Combine all marinade ingredients with the chicken strips and mix well until fully coated. Marinate for at least 30 minutes, longer if possible.
Rinse the basmati rice until the water runs clear. Heat ghee in a pot over medium heat. Add the garlic and sauté until fragrant and just golden. Add the turmeric, black pepper, cumin, and coriander and stir for 30 seconds. Add the rice and stir to coat in the spiced ghee. Pour in the broth and bring to a boil. Once boiling, reduce heat to low, cover tightly, and cook until all the liquid is absorbed. Remove from heat and rest covered for a few minutes, then fluff with a fork.

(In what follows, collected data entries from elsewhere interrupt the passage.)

-- ==== Sys2Proof/Machine/Operands.lean ====
section
/-! DEFINITION. What each instruction reads and writes among the registers of the window, which of its fields REPT steps, and the classes of
instruction that the checks and the clause rules name. -/

namespace Sys2Proof.Machine

/-- The numbers of a block of `n` registers from `r`. -/
def blk (r : VReg) (n : Nat) : List Nat := (List.range n).map (fun i => r.toNat + i)

/-- The long-latency instructions (R247). -/
def isLong : Instr → Bool
  | .stW .. | .stQ .. | .stB .. | .stH .. | .stS .. | .stG .. | .stBerth .. | .stDs .. | .red .. | .redDs .. | .tagSet ..
  | .copy .. | .gather .. | .coll .. | .frame .. | .sweep .. | .sweepR .. | .trace .. => true
  | _ => false

/-- The control transfers (R167): majors 0x01 to 0x05, END, HALT and ERET. -/
def isTransfer : Instr → Bool
  | .br .. | .bra .. | .call .. | .callReg .. | .ret .. | .jr .. | .brFar .. | .endFibre | .halt | .eret .. => true
  | _ => false

/-- Words that a REPT body must not contain (R310). -/
def bodyForbidden (i : Instr) : Bool :=
  isTransfer i || (match i with | .rept .. | .strm .. | .strmOff .. | .wait .. | .mwait .. => true | _ => false)

/-- The tile-engine instructions, majors 0x2F to 0x33. -/
def needsEngine : Instr → Bool
  | .mma .. | .mmaSp .. | .mmaP .. | .scacc .. | .accLd .. | .accSt .. | .accZero .. | .accCvt .. | .plane .. | .unplane .. | .cbLd ..
  | .ruleLd .. | .sweep .. | .sweepR .. | .trace .. | .bndIn .. | .bndOut .. => true
  | _ => false

/-- The operations that trap DET_FORBIDDEN in a deterministic launch (R159, R131). -/
def detForbidden : Instr → Bool
  | .fork .. | .mwait .. | .atom .. | .atomc .. | .addDs .. => true
  | .red _ _ _ _ _ sat _ _ => sat
  | _ => false

/-- Registers marked R in Table 11-13. -/
def sregReadOnly : SReg → Bool
  | .fpmode | .fpflags | .statAmax | .statSat | .trapinfo0 | .trapinfo1 | .trapinfo2 => false
  | _ => true
/-- Registers marked H in Table 11-13. -/
def sregPriv : SReg → Bool
  | .trapinfo0 | .trapinfo1 | .trapinfo2 | .xrootLo | .xrootHi => true
  | _ => false

/-- Check 9 of Table 11-15: the word needs a privilege that the entry does not have (R256, R288, R291, R292). -/
def privFails (i : Instr) (handler testen : Bool) : Bool :=
  match i with
  | .swrite r _ => sregReadOnly r || (sregPriv r && !handler)
  | .sread _ r => sregPriv r && !handler
  | .eret _ => !handler
  | .rednCtlCount _ => !handler
  | .finj .. => !testen
  | _ => false

/-- Which register fields of a word REPT steps (Table 13-7). -/
inductive Step | none | r (d a b : Bool) | i | l | m | cvtS
  deriving DecidableEq, Repr

/-- The stepped fields of each instruction: the fields that name vector registers. -/
def stepFields : Instr → Step
  | .mread .. => .r true false false
  | .fork .. => .r true true true
  | .wbaseReg .. | .swrite .. => .r false true false
  | .sread .. => .r true false false
  | .iadd .. | .iaddS .. | .isub .. | .isubS .. | .iminI .. | .iminN .. | .imaxI .. | .imaxN .. | .iand .. | .ior .. | .ixor ..
  | .iandn .. | .shl .. | .shrN .. | .shrI .. | .rot .. | .sel .. | .imul .. | .imulhI .. | .imulhN .. | .imad .. | .imadS ..
  | .idivI .. | .idivN .. | .iremI .. | .iremN .. | .bfx .. | .bfi .. | .lea .. => .r true true true
  | .iabs .. | .ineg .. | .popc .. | .clz .. | .ctz .. | .brev .. => .r true true false
  | .addi .. | .andi .. | .ori .. | .xori .. | .shli .. | .shriN .. | .shriI .. | .roti .. => .i
  | .movi .. | .movh .. => .l
  | .icmp .. | .fcmp .. => .r false true true
  | .fadd .. | .fsub .. | .fmul .. | .fmin .. | .fmax .. | .ffma .. => .r true true true
  | .frcp .. | .frsq .. | .fsqrt .. | .fexp2 .. | .flog2 .. | .fabs .. | .fneg .. | .ffloor .. | .fceil .. | .frint .. | .fclass ..
  | .cvt .. => .r true true false
  | .cvtS .. => .cvtS
  | .pickAt .. | .pickLead .. | .pickBack .. | .pickFwd .. | .pickMir .. => .r true true true
  | .xbfly .. | .foldAdd .. | .foldMinI .. | .foldMinN .. | .foldMaxI .. | .foldMaxN .. | .foldAnd .. | .foldOr .. | .foldXor .. =>
    .r true true false
  | .pollMap .. => .r true false false
  | .ldW .. | .ldQ .. | .ldB .. | .ldH .. | .stW .. | .stQ .. | .stB .. | .stH .. | .ldS .. | .stS .. | .ldG .. | .stG ..
  | .ldDs .. | .stDs .. | .addDs .. | .redDs .. | .tagSet .. | .tagGet .. | .barInit .. | .stBerth .. => .r true true false
  | .atom .. | .red .. | .atomc .. => .r false true true
  | .monitor .. | .pref .. | .barArr .. | .barWait .. | .barArrw .. | .berPub .. | .tagRetire .. => .r false true false
  | .berOpen .. => .r true false false
  | .mma .. | .mmaSp .. | .mmaP .. => .m
  | .scacc .. => .r false false true
  | .accLd .. | .accSt .. | .accCvt .. | .cbLd .. | .ruleLd .. | .sweep .. | .sweepR .. | .bndOut .. => .r false true false
  | .plane .. | .unplane .. | .trace .. => .r true true false
  | .bndIn .. => .r false true true
  | .copy .. | .gather .. | .coll .. | .frame .. => .r false true false
  | .post .. => .r true true true
  | .cancel .. | .cntRd .. => .r true true false
  | .cyc .. | .rednCtlCount .. => .r true false false
  | .finj .. => .r true true false
  | _ => .none

/-- The value of a REPT step code (R249). -/
def stepOf (c : BitVec 2) : Nat := match c.toNat with | 0 => 0 | 1 => 1 | 2 => 2 | _ => 4

/-- A 7-bit field at `lo` moved up by `k`, none where it leaves the window. -/
def bump (w : Word) (lo n k : Nat) : Option Word :=
  let f := bits w.toNat lo n
  if f + k < 2 ^ n then some (BitVec.ofNat 32 (w.toNat + k * 2 ^ lo)) else none

/-- The word of a REPT body with its fields stepped for pass `k` (Table 13-7); none where a field leaves its range. -/
def stepWord (i : Instr) (w : Word) (k sd sa sb sacc : Nat) : Option Word :=
  match stepFields i with
  | .none => some w
  | .r d a b =>
    (if d then bump w 14 7 (k * sd) else some w).bind (fun w =>
    (if a then bump w 7 7 (k * sa) else some w).bind (fun w =>
    if b then bump w 0 7 (k * sb) else some w))
  | .i => (bump w 19 7 (k * sd)).bind (fun w => bump w 12 7 (k * sa))
  | .l => bump w 19 7 (k * sd)
  | .m => (bump w 22 4 (k * sacc)).bind (fun w => (bump w 15 7 (k * sa)).bind (fun w => bump w 8 7 (k * sb)))
  | .cvtS => (bump w 14 7 (k * sd)).bind (fun w => bump w 7 7 (k * sa))

/-- The registers of the window that an instruction reads. -/
def srcs : Instr → List Nat
  | .callReg _ a | .ret a | .jr a | .wbaseReg a | .swrite _ a => [a.toNat]
  | .fork l _ a b => a.toNat :: blk b (l.toNat + 1)
  | .brFar l _ => List.range (l.toNat + 1)
  | .rept cr _ _ _ _ _ _ => [cr.toNat]
  | .iadd _ a b | .iaddS _ a b | .isub _ a b | .isubS _ a b | .iminI _ a b | .iminN _ a b | .imaxI _ a b | .imaxN _ a b | .iand _ a b
  | .ior _ a b | .ixor _ a b | .iandn _ a b | .shl _ a b | .shrN _ a b | .shrI _ a b | .rot _ a b | .imul _ a b | .imulhI _ a b
  | .imulhN _ a b | .idivI _ a b | .idivN _ a b | .iremI _ a b | .iremN _ a b | .bfx _ a b | .lea _ _ a b
  | .icmp _ _ _ a b | .fcmp _ _ a b | .fadd _ _ a b | .fsub _ _ a b | .fmul _ _ a b | .fmin _ a b | .fmax _ a b
  | .pickAt _ a b | .pickLead _ a b | .pickBack _ a b | .pickFwd _ a b | .pickMir _ a b => [a.toNat, b.toNat]
  | .sel d a b | .imad d a b | .imadS d a b | .bfi d a b | .ffma _ _ _ d a b => [a.toNat, b.toNat, d.toNat]
  | .iabs _ a | .ineg _ a | .popc _ a | .clz _ a | .ctz _ a | .brev _ a | .addi _ a _ | .andi _ a _ | .ori _ a _ | .xori _ a _
  | .shli _ a _ | .shriN _ a _ | .shriI _ a _ | .roti _ a _ | .frcp _ _ a | .frsq _ _ a | .fsqrt _ _ a | .fexp2 _ _ a | .flog2 _ _ a
  | .fabs _ a | .fneg _ a | .ffloor _ a | .fceil _ a | .frint _ _ a | .fclass _ a | .cvt _ _ _ _ _ a
  | .foldAdd _ a | .foldMinI _ a | .foldMinN _ a | .foldMaxI _ a | .foldMaxN _ a | .foldAnd _ a | .foldOr _ a | .foldXor _ a => [a.toNat]
  | .movh d _ => [d.toNat]
  | .cvtS _ _ _ _ a sc _ => [a.toNat, 4 * sc.toNat, 4 * sc.toNat + 1]
  | .xbfly _ m _ a => match m with | .bit => [a.toNat] | .half => blk a 16 | .word => blk a 32
  | .ldW _ _ _ a _ | .ldQ _ _ _ a _ | .ldB _ _ _ a _ | .ldH _ _ _ a _ | .ldDs _ _ _ a | .tagGet _ _ _ a | .monitor a | .pref a => blk a 2
  | .stW _ _ d a _ | .stB _ _ d a _ | .stH _ _ d a _ | .addDs _ _ d a | .redDs _ _ d a | .tagSet _ _ d a => d.toNat :: blk a 2
  | .stQ _ _ d a _ => blk d 4 ++ blk a 2
  | .stDs _ _ d a | .stBerth _ _ d a => blk d 2 ++ blk a 2
  | .ldS _ _ _ a _ _ | .ldG _ _ _ a _ _ => [a.toNat]
  | .stS _ _ d a z _ | .stG _ _ d a z _ => a.toNat :: blk d (if z = .q then 4 else 1)
  | .atom _ _ g _ _ _ a b | .red _ _ g _ _ _ a b => b.toNat :: blk a (if g then 1 else 2)
  | .atomc _ _ g a b => blk b 2 ++ blk a (if g then 1 else 2)
  | .barInit d a _ => [d.toNat, a.toNat]
  | .barArr _ a | .barWait _ a | .barArrw _ _ a | .berPub a | .tagRetire a => [a.toNat]
  | .mma _ a b f _ _ | .mmaSp _ a b f _ _ => b.toNat :: blk a (f.aRegs false)
  | .mmaP _ a b f _ _ => b.toNat :: blk a (f.aRegs true)
  | .scacc _ _ b => blk b 2
  | .accLd _ a _ _ | .accSt _ a _ _ | .cbLd a | .ruleLd _ a => [a.toNat]
  | .accCvt _ _ a _ _ _ _ _ => blk a 3
  | .plane d a f => a.toNat :: blk d (if f = .bf16 ∨ f = .f16 then 2 else 1)
  | .unplane _ a _ => [a.toNat]
  | .sweep _ _ a _ => blk a 5
  | .sweepR _ _ a _ => blk a 6
  | .trace _ a => blk a 2
  | .bndIn a b => a.toNat :: blk b 3
  | .bndOut _ _ a => blk a 2
  | .copy a | .gather a | .coll a | .frame a => blk a 8
  | .post _ a b => b.toNat :: blk a 2
  | .cancel _ a _ | .cntRd _ a _ => [a.toNat]
  | .finj _ a _ => [a.toNat]
  | _ => []

/-- The registers of the window that an instruction writes. -/
def dsts : Instr → List Nat
  | .call d _ | .callReg d _ | .fork _ d _ _ | .mread d _ | .sread d _ => [d.toNat]
  | .iadd d _ _ | .iaddS d _ _ | .isub d _ _ | .isubS d _ _ | .iminI d _ _ | .iminN d _ _ | .imaxI d _ _ | .imaxN d _ _ | .iand d _ _
  | .ior d _ _ | .ixor d _ _ | .iandn d _ _ | .shl d _ _ | .shrN d _ _ | .shrI d _ _ | .rot d _ _ | .imul d _ _ | .imulhI d _ _
  | .imulhN d _ _ | .idivI d _ _ | .idivN d _ _ | .iremI d _ _ | .iremN d _ _ | .bfx d _ _ | .lea _ d _ _
  | .fadd _ d _ _ | .fsub _ d _ _ | .fmul _ d _ _ | .fmin d _ _ | .fmax d _ _
  | .pickAt d _ _ | .pickLead d _ _ | .pickBack d _ _ | .pickFwd d _ _ | .pickMir d _ _
  | .sel d _ _ | .imad d _ _ | .imadS d _ _ | .bfi d _ _ | .ffma _ _ _ d _ _
  | .iabs d _ | .ineg d _ | .popc d _ | .clz d _ | .ctz d _ | .brev d _ | .addi d _ _ | .andi d _ _ | .ori d _ _ | .xori d _ _
  | .shli d _ _ | .shriN d _ _ | .shriI d _ _ | .roti d _ _ | .frcp _ d _ | .frsq _ d _ | .fsqrt _ d _ | .fexp2 _ d _ | .flog2 _ d _
  | .fabs d _ | .fneg d _ | .ffloor d _ | .fceil d _ | .frint _ d _ | .fclass d _ | .cvt _ _ _ _ d _ | .cvtS _ _ _ d _ _ _
  | .foldAdd d _ | .foldMinI d _ | .foldMinN d _ | .foldMaxI d _ | .foldMaxN d _ | .foldAnd d _ | .foldOr d _ | .foldXor d _
  | .movi d _ | .movh d _ | .pollMap d _ => [d.toNat]
  | .xbfly _ m d _ => match m with | .bit => [d.toNat] | .half => blk d 16 | .word => blk d 32
  | .ldW _ _ d _ _ | .ldB _ _ d _ _ | .ldH _ _ d _ _ | .ldDs _ _ d _ | .tagGet _ _ d _ | .addDs _ _ d _ => [d.toNat]
  | .ldQ _ _ d _ _ => blk d 4
  | .ldS _ _ d _ z _ | .ldG _ _ d _ z _ => blk d (if z = .q then 4 else 1)
  | .atom _ _ _ _ _ _ _ b => [b.toNat + 1]
  | .atomc _ _ _ _ b => [b.toNat + 2]
  | .berOpen d _ => [d.toNat]
  | .unplane d _ f => blk d (if f = .bf16 ∨ f = .f16 then 2 else 1)
  | .trace d _ => blk d 5
  | .post d _ _ | .cancel d _ _ | .cntRd d _ _ | .rednCtlCount d | .finj d _ _ => [d.toNat]
  | .cyc d => blk d 2
  | _ => []

end Sys2Proof.Machine
end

Cook the chicken using your preferred method. Pan fry over medium high heat for 3 to 4 minutes per side, grill over high heat for 3 to 4 minutes per side, or bake at 220°C for 18 to 20 minutes until cooked through and caramelized at the edges.
Mix the yogurt, mayonnaise, crushed garlic, lemon juice, salt, and pepper until smooth. Add a little water to reach a pourable consistency.
Combine the lettuce, cucumber, and cherry tomatoes. Season with salt.
Assemble the bowl with a base of yellow rice, cooked chicken on top, salad alongside, a generous drizzle of garlic sauce, and sriracha to finish.